Lions seventh-rounder Willie Young a keeper


Terry Foster/ The Detroit News

Allen Park— Chances are, Willie Young is spending most of his free weekend fishing from a dock off the coast of Florida.

He’ll take his catch home, fry it up for his family and relax.

“I love all kinds of fishing, and when I am free, that is what I love to do,” the Lions defensive end said. “I want to find some fishing holes up there in Michigan.”

Off the field, Young is low-key, searching for the perfect fishing spot.

On the field, he’s confident and excitable.

Young throws his hair back into a ponytail and sports a look of indignation. Young, a seventh-round draft pick in 2010 (213th overall), compiled 20.5 career sacks and 45 tackles for loss (second in school history) at North Carolina State.

But at 6-foot-5 and 251 pounds, he’s built more like a basketball player.

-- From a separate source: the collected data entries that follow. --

-- ==== Sys2Proof/Machine/State.lean ====
section
/-! DEFINITION. The state of the block as plain data, why a command may stop, and the state right after reset.

Registers that software reads and writes stand in `regs`, one 32-bit word under `offset + 2^24 × index`, where
`offset` is the register's place in the MMIO region (R26) and `index` the object a selector shows (a sluice, a
stream, a wheel) or 0; the map of what each register is, with its reset value and rights, is `Machine/Regs.lean`.
Everything else the manual gives the device stands in the block structures below. -/

namespace Sys2Proof.Machine

/-- Why the block stops with a fault. -/
inductive Fault where
  /-- Raised by any command whose operand cannot occur: it names an object the device does not have (port 16, core 64,
  lane 16), or carries a field of another length than its format has.
  Safe: the outside world cannot send such a command. -/
  | noSuchObject
  deriving DecidableEq, Repr

/-- Why the block refuses a command. -/
inductive Refusal where
  /-- Raised by a dispatch arm whose command has no meaning yet.  Safe: nothing is claimed about it. -/
  | notModelled (mnemonic : String)
  deriving DecidableEq, Repr

/-! ### Frame-graph sequencer (R42 to R75) -/

/-- A node-table entry (R47). -/
structure Node where
  cls : Nat
  prio : Nat
  ordered : Bool
  group : Nat
  serial : Bool
  coreSet : Nat
  stripes : Nat
  gang : Nat
  height : Nat
  depInit : Nat
  outFirst : Nat
  outCount : Nat
  w0Kind : Nat
  w0Obj : Nat
  w0Val : Nat
  w1Kind : Nat
  w1Obj : Nat
  w1Val : Nat
  work : Nat
  workCount : Nat
  sluice : Nat
  sluiceEn : Bool
  early : Nat
  late : Nat
  /-- GEN, the entry's generation tag the device writes at load (R38, R47) -/
  gen : Nat
  deriving DecidableEq, Repr

/-- An edge-table entry (R49). -/
structure Edge where
  dst : Nat
  kind : Nat
  prev : Bool
  halo : Nat
  deriving DecidableEq, Repr

/-- Where one task of an instance stands. -/
inductive Phase where
  | waiting | ready | running | held | done
  deriving DecidableEq, Repr

/-- One stripe of one node of an instance: its dependence counter (R56), its external waits still to be satisfied
(R59) and where its task stands. -/
structure Cell where
  dep : Nat
  w0 : Bool
  w1 : Bool
  phase : Phase
  /-- bits [4:1] its completed task carried (R14, R153) -/
  flags : Nat
  deriving DecidableEq, Repr
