-- ==== Sys2Proof/Machine/RegMap.lean ====
section
/-! DEFINITION. The register map: every register's place in the MMIO region (R26: block base plus the offset of its
table), how it repeats, the selector that chooses its object, and the bits of each access type (R7).  Reset values
other than 0 are in `regInit`.  The lane registers of R395 lie in the lanes' apertures and are not listed here. -/

namespace Sys2Proof.Machine

namespace R
def pwrTimeLo : Nat := 0x480100
def pwrTimeHi : Nat := 0x480104
def pwrTimeCtrl : Nat := 0x480108
def pwrTimeOffset : Nat := 0x48010c
def seqNodeFree : Nat := 0x0
def seqNodeRun : Nat := 0x4
def seqEdgeFree : Nat := 0x8
def seqEdgeRun : Nat := 0xc
def seqGangStarve : Nat := 0x10
def seqStaleCnt : Nat := 0x14
def seqAbortCnt : Nat := 0x18
def seqSluiceSel : Nat := 0x100
def seqSluiceBind : Nat := 0x104
def seqSluiceNode : Nat := 0x108
def seqSluiceFaults : Nat := 0x10c
def seqSluiceLastLo : Nat := 0x110
def seqSluiceLastHi : Nat := 0x114
def seqObsSel : Nat := 0x200
def seqObsDepth : Nat := 0x204
def seqObsMaxdepth : Nat := 0x208
def seqObsHist0 : Nat := 0x240
def seqObsHist1 : Nat := 0x244
def seqObsHist2 : Nat := 0x248
def seqObsHist3 : Nat := 0x24c
def seqObsHist4 : Nat := 0x250
def seqObsHist5 : Nat := 0x254
def seqObsHist6 : Nat := 0x258
def seqObsHist7 : Nat := 0x25c
def seqObsHist8 : Nat := 0x260
def seqObsHist9 : Nat := 0x264
def seqObsHist10 : Nat := 0x268
def seqObsHist11 : Nat := 0x26c
def seqObsHist12 : Nat := 0x270
def seqObsHist13 : Nat := 0x274
def seqObsHist14 : Nat := 0x278
def seqObsHist15 : Nat := 0x27c
def seqBusySel : Nat := 0x300
def seqBusy : Nat := 0x304
def seqLatSel : Nat := 0x400
def seqLatLast : Nat := 0x404
def seqLatMax : Nat := 0x408
def seqTmplSkip : Nat := 0x40c
def seqTmplQovf : Nat := 0x410
def seqTmplReplaced : Nat := 0x414
def seqTmplAborted : Nat := 0x418
def camPortCfg : Nat := 0x40000
def camPortStat : Nat := 0x40004
def camPortEccCorr : Nat := 0x40008
def camPortEccDrop : Nat := 0x4000c
def camPortCrcErr : Nat := 0x40010
def camPortOrphan : Nat := 0x40014
def camPortUnclaimed : Nat := 0x40018
def camStreamSel : Nat := 0x40800
def camStreamStat : Nat := 0x40804
def camStreamIndex : Nat := 0x40808
def camStreamEpoch : Nat := 0x4080c
def camStreamReplaced : Nat := 0x40810
def camFsoCtrl : Nat := 0x41000
def camFsoPeriod : Nat := 0x41004
def camFsoPhase : Nat := 0x41008
def camFsiCtrl : Nat := 0x41100
def camFsiLastLo : Nat := 0x41110
def camFsiLastHi : Nat := 0x41114
def ispLandSel : Nat := 0x80000
def ispLand : Nat := 0x80004
def ispLandMissing : Nat := 0x80008
def ispCoreStat : Nat := 0x80100
def ispCoreSwitch : Nat := 0x80104
def ispCoreLoad : Nat := 0x80108
def ispCoreFallback : Nat := 0x8010c
def ispCoreTnrReset : Nat := 0x80110
def ispCoreFault : Nat := 0x80114
def ispCoreEarly : Nat := 0x80118
def ispCorePress : Nat := 0x8011c
def wpeEngStat : Nat := 0xc0100
def wpeEngOutside : Nat := 0xc0104
def wpeEngClip : Nat := 0xc0108
def wpeEngSlow : Nat := 0xc010c
def wpeEngFault : Nat := 0xc0110
def pyeEngStat : Nat := 0x100100
def pyeEngFault : Nat := 0x100104
def steEngStat : Nat := 0x140100
def steEngRange : Nat := 0x140104
def steEngPlaus : Nat := 0x140108
def steEngStall : Nat := 0x14010c
def steEngFault : Nat := 0x140110
def ofeEngStat : Nat := 0x180100
def ofeEngRange : Nat := 0x180104
def ofeEngPlaus : Nat := 0x180108
def ofeEngBudget : Nat := 0x18010c
def ofeEngStall : Nat := 0x180110
def ofeEngFault : Nat := 0x180114
def kpePartSel : Nat := 0x1c0000
def kpePartRange : Nat := 0x1c0004
def kpePartOwner : Nat := 0x1c0008
def kpePartCtrl : Nat := 0x1c000c
def kpePartActive : Nat := 0x1c0010
def kpePartNextid : Nat := 0x1c0014
def kpePartLast : Nat := 0x1c0018
def kpeEngStat : Nat := 0x1c0100
def kpeEngRange : Nat := 0x1c0104
def kpeEngDrop : Nat := 0x1c0108
def kpeEngLock : Nat := 0x1c010c
def kpeEngFault : Nat := 0x1c0110
def ncMcastRows : Nat := 0x200000
def ncWcompErr : Nat := 0x200004
def ncCoreStat : Nat := 0x200100
def ncCoreTods : Nat := 0x200104
def ncCoreSwitch : Nat := 0x200108
def ncCoreSwmax : Nat := 0x20010c
def ncCoreFault : Nat := 0x200110
def ncCoreSat : Nat := 0x200114
def ncCoreChain : Nat := 0x200118
def spdArbCfg : Nat := 0x240000
def spdScrubCfg : Nat := 0x240004
def spdScrubPass : Nat := 0x240008
def spdSliceSel : Nat := 0x240100
def spdSliceCe : Nat := 0x240104
def spdSliceUe : Nat := 0x240108
def spdSliceRepair : Nat := 0x24010c
def spdSlicePwr : Nat := 0x240110
def spdSliceCache : Nat := 0x240114
def spdSliceHit : Nat := 0x240118
def spdSliceMiss : Nat := 0x24011c
def spdSliceStall : Nat := 0x240120
def spdSliceWaitmax : Nat := 0x240124
def spdWheelSel : Nat := 0x240200
def spdWheelCfg : Nat := 0x240204
def spdWheelSize : Nat := 0x240208
def spdWheelTail : Nat := 0x24020c
def spdWheelHead : Nat := 0x240210
def spdWheelRelease : Nat := 0x240214
def spdWheelStall : Nat := 0x240218
def spdArrSel : Nat := 0x240300
def spdArrValue : Nat := 0x240304
def strCtxSel : Nat := 0x280000
def strCtxOwner : Nat := 0x280004
def strCtxStat : Nat := 0x280008
def strCtxBytes : Nat := 0x28000c
def strCtxStarved : Nat := 0x280010
def strCtxFault : Nat := 0x280014
def strCtxRefetch : Nat := 0x280018
def strEngGrants : Nat := 0x280100
def mrqSel : Nat := 0x2c0000
def mrqCfg : Nat := 0x2c0004
def mrqCount : Nat := 0x2c0008
def mrqStale : Nat := 0x2c000c
def mrqDrop : Nat := 0x2c0010
def mrqFull : Nat := 0x2c0014
def winSel : Nat := 0x300000
def winStat : Nat := 0x300004
def winAccepted : Nat := 0x300008
def winDropShape : Nat := 0x30000c
def winDenied : Nat := 0x300010
def winLate : Nat := 0x300014
def winFnUnclaimed : Nat := 0x300100
def hostPortLink : Nat := 0x340000
def hostPortDldown : Nat := 0x340004
def hostPortDiscard : Nat := 0x340008
def hostFnSel : Nat := 0x340100
def hostFnMmioShape : Nat := 0x340104
def hostFnMmioHole : Nat := 0x340108
def hostFnWrDenied : Nat := 0x34010c
def ethMacCfg : Nat := 0x380000
def ethMacAddrLo : Nat := 0x380004
def ethMacAddrHi : Nat := 0x380008
def ethIp4 : Nat := 0x38000c
def ethIp60 : Nat := 0x380010
def ethIp61 : Nat := 0x380014
def ethIp62 : Nat := 0x380018
def ethIp63 : Nat := 0x38001c
def ethPhyDly : Nat := 0x380020
def ethTxRec : Nat := 0x380024
def ethTxLinkdrop : Nat := 0x380028
def ethRxDrop : Nat := 0x38002c
def ethDevTag : Nat := 0x380400
def mgtStat : Nat := 0x3c0000
def mgtUdpPort : Nat := 0x3c0004
def mgtAuthFail : Nat := 0x3c0008
def mgtCmdDenied : Nat := 0x3c000c
def secIsoCtrl : Nat := 0x400000
def secIsoEpoch : Nat := 0x400004
def secIsoTimeLo : Nat := 0x400008
def secIsoTimeHi : Nat := 0x40000c
def secSlotSel : Nat := 0x400100
def secSlotStat : Nat := 0x400104
def secSlotFree : Nat := 0x400108
def secCredCtrl : Nat := 0x400200
def secEnvFail : Nat := 0x400300
def secAuthFail : Nat := 0x400304
def safCfg : Nat := 0x440000
def safNetPort : Nat := 0x440004
def safStat : Nat := 0x440008
def safCauseEng : Nat := 0x44000c
def safCauseTimeLo : Nat := 0x440010
def safCauseTimeHi : Nat := 0x440014
def safStreamCritLo : Nat := 0x440018
def safStreamCritHi : Nat := 0x44001c
def safIntervalCnt : Nat := 0x440020
def safSslErr : Nat := 0x440024
def safEngSel : Nat := 0x440100
def safEngStat : Nat := 0x440104
def safEngFail : Nat := 0x440108
def safEngTransient : Nat := 0x44010c
def safEngUnchecked : Nat := 0x440110
def pwrStat : Nat := 0x480000
def pwrEnv : Nat := 0x480004
def pwrSleepCfg : Nat := 0x480008
def pwrIrq : Nat := 0x48000c
def pwrPkg : Nat := 0x480010
def pwrTemp : Nat := 0x480014
def pwrCeLimit : Nat := 0x480018
def pwrPrewakeLate : Nat := 0x48001c
def pwrSpare : Nat := 0x480200
def pwrSpareNode : Nat := 0x480204
def pwrSpareHbm : Nat := 0x480208
def pwrRepairLog : Nat := 0x48020c
def bootStat : Nat := 0x4c0000
def bootTime : Nat := 0x4c0004
def bootFuse : Nat := 0x4c0008
def bootTrial : Nat := 0x4c000c
def bootStaged : Nat := 0x4c0010
def bootPkgCtrl : Nat := 0x4c0100
def bootPkgAddr : Nat := 0x4c0104
end R
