-- ==== Sys2Proof/Machine/Safe.lean ====
section
/-! DEFINITION. Safe state (R440 to R444): its entry, the causes kept, the safety record. -/

namespace Sys2Proof.Machine

/-- R444: the payload of a safety record. -/
def safetyPayload (s : State) : List Byte :=
  wordsBytes ([s.saf.cause + min s.saf.recSends 255 * 2 ^ 8 + s.saf.causeEng * 2 ^ 16,
    s.saf.causeTime % 2 ^ 32, s.saf.causeTime / 2 ^ 32 % 2 ^ 32, w32 s.saf.intervals, min s.saf.later 255]
    ++ List.replicate 11 0)

/-- R444: the header of a safety record. -/
def safetyHdr (s : State) : RecHdr where
  validity := 0x02
  ptype := 0x01
  tmpl := 0
  stream := 0xFF
  sequence := s.saf.recSeq
  frameIndex := 0
  frameTime := s.saf.causeTime
  commit := s.now
  eff := 0
  req := 0
  len := 64
  pubSeq := s.saf.recSeq
  channel := 0

/-- R444: the frame that carries a safety record on MAC `m`: IPv4 to 255.255.255.255 when the MAC has an IPv4 address,
otherwise IPv6 to ff02::1; none with neither. -/
def safetyFrame (s : State) (m : Nat) : Option (List Byte) :=
  let rec_ := segBytes s (safetyHdr s) 0 1 0 (safetyPayload s)
  let port := bits (rget s R.safNetPort 0) 15 0
  let bc : List Byte := List.replicate 6 0xFF
  if rget s R.ethIp4 m ≠ 0 then
    let d : List Byte := List.replicate 4 0xFF
    some (etherFrame bc (ownMac s m) none 0x0800
      (ip4 (ownIp4 s m) d 17 0 s.free (udp (ownIp4 s m) d (Config.safetySrcPort % 65536) port rec_)))
  else if ownIp6 s m ≠ List.replicate 16 0 then
    let d : List Byte := [0xFF, 0x02] ++ List.replicate 13 0 ++ [0x01]
    some (etherFrame bc (ownMac s m) none 0x86DD
      (ip6 (ownIp6 s m) d 17 0 (Config.ipTtl % 256) (udp (ownIp6 s m) d (Config.safetySrcPort % 65536) port rec_)))
  else none

/-- R440, R444: send the safety record on each MAC enabled by NET_EN. -/
def sendSafety (s : State) : State :=
  let en := bits (rget s R.safCfg 0) 22 21
  let f := fun (s' : State) (m : Nat) =>
    if bit en m then match safetyFrame s m with | some fr => sendAhead m (.bytes fr) s' | none => s' else s'
  let s1 := f (f s 0) 1
  draw { s1 with saf := { s1.saf with recSeq := w32 (s1.saf.recSeq + 1), recSends := s1.saf.recSends + 1,
                                      lastRec := s1.now } }

/-- The interval in progress (R427): intervals begun, less one. -/
def intervalNow (s : State) : Nat := s.saf.intervals - 1

/-- R440, R441: safe state with a cause.  Every cause is logged.  The first is kept, the lowest of one instant; a cause
found before READY replaces 0x0A (R438, R439).  SAFE_N goes low, the heartbeat holds its level, a safety record goes
out. -/
def enterSafe (cause eng : Nat) (s : State) : State :=
  let s1 := addLog 0x0100 63 eng cause (intervalNow s) 0 s
  if s.saf.safe && s.saf.cause != 0x0A then
    (if s.now = s.saf.causeTime ∧ cause < s.saf.cause then
      { s1 with saf := { s1.saf with later := s1.saf.later + 1, cause := cause, causeEng := eng } }
     else { s1 with saf := { s1.saf with later := s1.saf.later + 1 } })
  else sendSafety { s1 with saf := { s1.saf with safe := true, cause := cause, causeEng := eng, causeTime := s1.now,
                                                 later := 0, safeN := false, recSends := 0 } }

/-- R425: a lockstep mismatch of the sequencer's processors also stops all dispatch. -/
def haltSequencer (s : State) : State := { s with seq := { s.seq with halted := true } }

end Sys2Proof.Machine
end

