/-- Entries of a template return to the free tables; its sluices are no longer bound. -/
def unloadTmpl (t : Nat) (s0 : State) : State :=
  match tmplAt s0 t with
  | some v =>
    let s := entriesLeave v (orphansLeave t v (workLeaves t s0))
    let s1 := v.nodes.foldl (fun s n => if n.sluiceEn then
      modSeq (fun q => { q with sluices := tmod sluiceReset q.sluices n.sluice (fun x => { x with bound := none, faults := [], lastPass := none }) }) s else s) s
    (s1.seq.nodeBad.filter (fun e => decide (v.nodeBase ≤ e) && decide (e < v.nodeBase + v.nodes.length))).foldl
      (fun s e => replaceEntry e s) (putTmpl t none s1)
  | none => s0

/-- R353, R377: a template whose tenant was reset, or whose service stopped, is unloaded once every slot is FREE. -/
def settleDoomed (s : State) : State :=
  s.seq.tmpls.foldl (fun s' e => match tmplAt s' e.1 with
    | some v => if v.doomed && !tmplBusy v then unloadTmpl e.1 s' else s'
    | none => s') s

/-- R51: disarm a template; with abort, abort its instances and drop its pending triggers, each JOB_SUBMIT among them
answered as R390 says. -/
def disarmAbort (t : Nat) (s : State) : State :=
  match tmplAt s t with
  | some v =>
    let s1 := v.pending.foldl (fun s g => dropJob t g 3 s) s
    let s2 := modTmpl t (fun v => { v with armed := false, pending := [] }) s1
    (v.slots.zipIdx.filter (fun i => i.1.st == .running)).foldl (fun s i => wantAbort t i.2 2 s) s2
  | none => s

/-- R377: a service that stops disarms every template of the tenant with abort and unloads them; those that the Owner
loads later stay. -/
def settleService (s : State) : State :=
  if s.boot.serviceEnding then
    s.seq.tmpls.foldl (fun s' e => match tmplAt s' e.1 with
      | some v => if v.tenant == 32 && !v.doomed then
          disarmAbort e.1 (modTmpl e.1 (fun v => { v with doomed := true }) s') else s'
      | none => s') { s with boot := { s.boot with serviceEnding := false } }
  else s

/-- Everything that follows from a change at once: aborts, held sources, unloading. -/
def settle (s : State) : State :=
  let s1 := settleService s
  settleDoomed (settleWaits (doAborts (64 + s1.seq.toAbort.length) s1))

/-! ### Sluices (R72, R73, R426) -/

/-- R426: the count of consecutive faults: those above every pass taken in. -/
def sluiceCount (x : Sluice) : Nat :=
  (x.faults.filter (fun f => match x.lastPass with | some p => serLt p f | none => true)).length

/-- A sluice's verdicts. -/
def sluiceSt (s : State) (n : Nat) : Sluice := tget sluiceReset s.seq.sluices n

/-- Change a sluice's verdicts. -/
def modSluice (n : Nat) (f : Sluice → Sluice) (s : State) : State :=
  modSeq (fun q => { q with sluices := tmod sluiceReset q.sluices n f }) s

/-- The sluice has given its verdict on a node of an instance. -/
def markVerdict (t k n : Nat) (s : State) : State :=
  modInst t k (fun i => { i with nodes := i.nodes.modify n (fun m => { m with verdict := true }) }) s

/-- R426: a pass removes every fault of a lower sequence number. -/
def sluicePass (t k n seq num : Nat) (s : State) : State :=
  modSluice num (fun x => { x with
    faults := x.faults.filter (fun f => serLt seq f),
    lastPass := some (match x.lastPass with | some p => if serLt p seq then seq else p | none => seq) })
    (markVerdict t k n s)

/-- R41: the retry counts the stream passes of a node's tasks have reached. -/
def nodeRetries (s : State) (t k n : Nat) : Nat :=
  let l := s.seq.runs.filter (fun r => r.task.tmpl == t && r.task.slot == k && r.task.node == n && !r.cancelled)
  min 255 (sumN (l.map Run.hbmRetry)) + 256 * min 255 (sumN (l.map Run.refetch))

/-- R73, R425: a sluice fault at a time: counted, logged with the retry counts of the node's passes (R41), the instance
aborted, and safe state on the SLUICE_SEQ-th consecutive one. -/
def sluiceFault (t k n seq num eng : Nat) (early : Bool) (at_ : Nat) (tenant : Nat) (s : State) : State :=
  let s1 := cnt R.seqSluiceFaults num 1 (markVerdict t k n s)
  let s2 := modSluice num (fun x => { x with lastTime := at_, faults :=
    if (match x.lastPass with | some p => serLt seq p | none => false) then x.faults else seq :: x.faults }) s1
  let s3 := atTime at_ (addLogR (nodeRetries s t k n) 0x0004 tenant (engRef eng)
    (num + b2n early * 2 ^ 15 + t * 2 ^ 16) n seq) s2
  let lim := bits (rget s3 R.safCfg 0) 20 17
  let s4 := if lim ≠ 0 ∧ lim ≤ sluiceCount (sluiceSt s3 num) then atTime at_ (enterSafe 0x05 (engRef eng)) s3 else s3
  wantAbort t k 2 s4

/-! ### Golden runs and holding (R428 to R433) -/

/-- The engine number golden runs are kept under: contexts of one stream engine share it; 0 for classes without. -/
def goldenEng (cls eng : Nat) : Option Nat :=
  if cls = 8 ∨ cls = 9 then none else some (engRef eng)

/-- What the Safety Island keeps of an engine. -/
def engSt (s : State) (e : Nat) : EngSaf := tget engReset s.saf.engs e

“I ain’t no seventh-round pick,” Young said.

And he’s showing that.

This season, the backup defensive end has 10 tackles and two sacks.

“I don’t feel like I am out of place,” Young said. “I’ve always felt I was in place. I just had to adjust to the business side of things, and once I did that, it has been smooth sailing.”

Hungry on the field

Teammate Corey Williams is one of Young’s biggest boosters and role models.

“All this first round, second round, sixth round, that don’t mean nothing,” Williams said. “If you’ve got the heart to get out there, you belong. Look at how many guys were picked in the first round and were busts. Look how many picked in the first round are not even in the league.

“When you are picked low it doesn’t do anything but make you more hungry. You got to go out and grind it out.”

Young grew up in Riviera Beach, Fla., where it was a challenge every day.

“I come from nothing where nothing was given to me,” said Young, adding that his parents were strict. “When I was growing up I was always hungry. I always wanted more and I took nothing for granted.”

That determination is what continues to drive Young today.

And it doesn’t go unnoticed by his teammates.

“The young man’s got a lot of potential,” Williams said. “I don’t think he realizes what type of potential he has. Once he settles down and relaxes and lets the game come to him, he is going to make a lot of money in this league. It is hard to find somebody built like that who can get off the ball and play the run and the pass like that. He is special.”

If nothing else, Young is confident.

He admits he needs to improve on his game but also says: “I have no weaknesses.”

‘He is an exciting player’

As a rookie, Young played in two games, but impressed coaches with his energy and length.

This season, he’s making an impact, providing depth on the rush edge.

“He is a different guy mentally,” defensive end Cliff Avril said. “Once he understood this was a business as well as a game and he got serious, that is when he started to be a whole different guy. It is great to see him being successful.”

Defensive tackle Ndamukong Suh also has been impressed with Young’s maturity and ability.

“He is always productive, and he is always ready when he gets out there,” Suh said. “He is an exciting player and makes plays and it is exciting to see him play as he has come into a huge spotlight.”

But right now, Young is just enjoying life.

“I am riding the wave right now,” he said. “I don’t think it has really hit me that I am in the league now.”